Go through the entries below and print each one exactly.

'''

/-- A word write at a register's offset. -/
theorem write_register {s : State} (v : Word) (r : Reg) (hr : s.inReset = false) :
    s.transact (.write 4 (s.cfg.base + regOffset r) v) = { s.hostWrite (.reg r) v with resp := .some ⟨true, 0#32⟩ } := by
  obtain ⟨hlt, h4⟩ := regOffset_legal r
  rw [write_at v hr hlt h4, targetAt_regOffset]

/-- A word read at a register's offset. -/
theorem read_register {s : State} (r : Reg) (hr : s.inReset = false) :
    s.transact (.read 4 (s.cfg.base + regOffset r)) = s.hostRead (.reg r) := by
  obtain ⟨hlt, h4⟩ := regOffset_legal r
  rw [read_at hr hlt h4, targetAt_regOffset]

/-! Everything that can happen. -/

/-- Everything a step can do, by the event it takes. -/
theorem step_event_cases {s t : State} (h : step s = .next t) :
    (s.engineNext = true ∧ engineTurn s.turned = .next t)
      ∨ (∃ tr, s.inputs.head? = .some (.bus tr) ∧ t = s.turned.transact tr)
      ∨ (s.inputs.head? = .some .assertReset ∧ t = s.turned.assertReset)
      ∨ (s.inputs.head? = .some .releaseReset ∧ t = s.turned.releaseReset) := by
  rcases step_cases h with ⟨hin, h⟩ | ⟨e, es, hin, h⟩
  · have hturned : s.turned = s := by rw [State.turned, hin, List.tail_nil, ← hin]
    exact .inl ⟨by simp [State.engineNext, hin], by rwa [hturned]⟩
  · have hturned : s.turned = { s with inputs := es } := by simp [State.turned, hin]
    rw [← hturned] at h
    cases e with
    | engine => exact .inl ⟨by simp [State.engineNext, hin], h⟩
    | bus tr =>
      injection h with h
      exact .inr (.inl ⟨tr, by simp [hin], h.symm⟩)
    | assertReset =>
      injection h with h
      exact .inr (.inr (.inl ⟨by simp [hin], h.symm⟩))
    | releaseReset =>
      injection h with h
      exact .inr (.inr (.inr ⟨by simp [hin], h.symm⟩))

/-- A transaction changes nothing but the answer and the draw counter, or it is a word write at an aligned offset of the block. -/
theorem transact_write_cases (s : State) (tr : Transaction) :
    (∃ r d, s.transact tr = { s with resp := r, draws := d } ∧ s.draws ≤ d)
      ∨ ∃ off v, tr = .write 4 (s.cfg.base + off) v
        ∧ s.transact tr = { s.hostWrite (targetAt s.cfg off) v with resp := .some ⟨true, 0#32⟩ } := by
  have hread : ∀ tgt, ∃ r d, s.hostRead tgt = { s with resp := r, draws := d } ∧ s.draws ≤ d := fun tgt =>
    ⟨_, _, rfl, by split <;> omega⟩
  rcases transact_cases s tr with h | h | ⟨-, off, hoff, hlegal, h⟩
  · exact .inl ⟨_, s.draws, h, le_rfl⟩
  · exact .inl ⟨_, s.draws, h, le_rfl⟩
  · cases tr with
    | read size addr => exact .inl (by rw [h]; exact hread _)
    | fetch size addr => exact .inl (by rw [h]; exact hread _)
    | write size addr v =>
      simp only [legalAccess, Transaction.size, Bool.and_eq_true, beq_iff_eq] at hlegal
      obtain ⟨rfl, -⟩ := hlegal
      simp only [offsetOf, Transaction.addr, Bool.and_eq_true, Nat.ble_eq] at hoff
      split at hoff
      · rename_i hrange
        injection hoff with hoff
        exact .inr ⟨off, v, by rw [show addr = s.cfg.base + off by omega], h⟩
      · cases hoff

'''

## RESULT BELOW
/-- A word write at a register's offset. -/
theorem write_register {s : State} (v : Word) (r : Reg) (hr : s.inReset = false) :
    s.transact (.write 4 (s.cfg.base + regOffset r) v) = { s.hostWrite (.reg r) v with resp := .some ⟨true, 0#32⟩ } := by
  obtain ⟨hlt, h4⟩ := regOffset_legal r
  rw [write_at v hr hlt h4, targetAt_regOffset]

/-- A word read at a register's offset. -/
theorem read_register {s : State} (r : Reg) (hr : s.inReset = false) :
    s.transact (.read 4 (s.cfg.base + regOffset r)) = s.hostRead (.reg r) := by
  obtain ⟨hlt, h4⟩ := regOffset_legal r
  rw [read_at hr hlt h4, targetAt_regOffset]

/-! Everything that can happen. -/

/-- Everything a step can do, by the event it takes. -/
theorem step_event_cases {s t : State} (h : step s = .next t) :
    (s.engineNext = true ∧ engineTurn s.turned = .next t)
      ∨ (∃ tr, s.inputs.head? = .some (.bus tr) ∧ t = s.turned.transact tr)
      ∨ (s.inputs.head? = .some .assertReset ∧ t = s.turned.assertReset)
      ∨ (s.inputs.head? = .some .releaseReset ∧ t = s.turned.releaseReset) := by
  rcases step_cases h with ⟨hin, h⟩ | ⟨e, es, hin, h⟩
  · have hturned : s.turned = s := by rw [State.turned, hin, List.tail_nil, ← hin]
    exact .inl ⟨by simp [State.engineNext, hin], by rwa [hturned]⟩
  · have hturned : s.turned = { s with inputs := es } := by simp [State.turned, hin]
    rw [← hturned] at h
    cases e with
    | engine => exact .inl ⟨by simp [State.engineNext, hin], h⟩
    | bus tr =>
      injection h with h
      exact .inr (.inl ⟨tr, by simp [hin], h.symm⟩)
    | assertReset =>
      injection h with h
      exact .inr (.inr (.inl ⟨by simp [hin], h.symm⟩))
    | releaseReset =>
      injection h with h
      exact .inr (.inr (.inr ⟨by simp [hin], h.symm⟩))

/-- A transaction changes nothing but the answer and the draw counter, or it is a word write at an aligned offset of the block. -/
theorem transact_write_cases (s : State) (tr : Transaction) :
    (∃ r d, s.transact tr = { s with resp := r, draws := d } ∧ s.draws ≤ d)
      ∨ ∃ off v, tr = .write 4 (s.cfg.base + off) v
        ∧ s.transact tr = { s.hostWrite (targetAt s.cfg off) v with resp := .some ⟨true, 0#32⟩ } := by
  have hread : ∀ tgt, ∃ r d, s.hostRead tgt = { s with resp := r, draws := d } ∧ s.draws ≤ d := fun tgt =>
    ⟨_, _, rfl, by split <;> omega⟩
  rcases transact_cases s tr with h | h | ⟨-, off, hoff, hlegal, h⟩
  · exact .inl ⟨_, s.draws, h, le_rfl⟩
  · exact .inl ⟨_, s.draws, h, le_rfl⟩
  · cases tr with
    | read size addr => exact .inl (by rw [h]; exact hread _)
    | fetch size addr => exact .inl (by rw [h]; exact hread _)
    | write size addr v =>
      simp only [legalAccess, Transaction.size, Bool.and_eq_true, beq_iff_eq] at hlegal
      obtain ⟨rfl, -⟩ := hlegal
      simp only [offsetOf, Transaction.addr, Bool.and_eq_true, Nat.ble_eq] at hoff
      split at hoff
      · rename_i hrange
        injection hoff with hoff
        exact .inr ⟨off, v, by rw [show addr = s.cfg.base + off by omega], h⟩
      · cases hoff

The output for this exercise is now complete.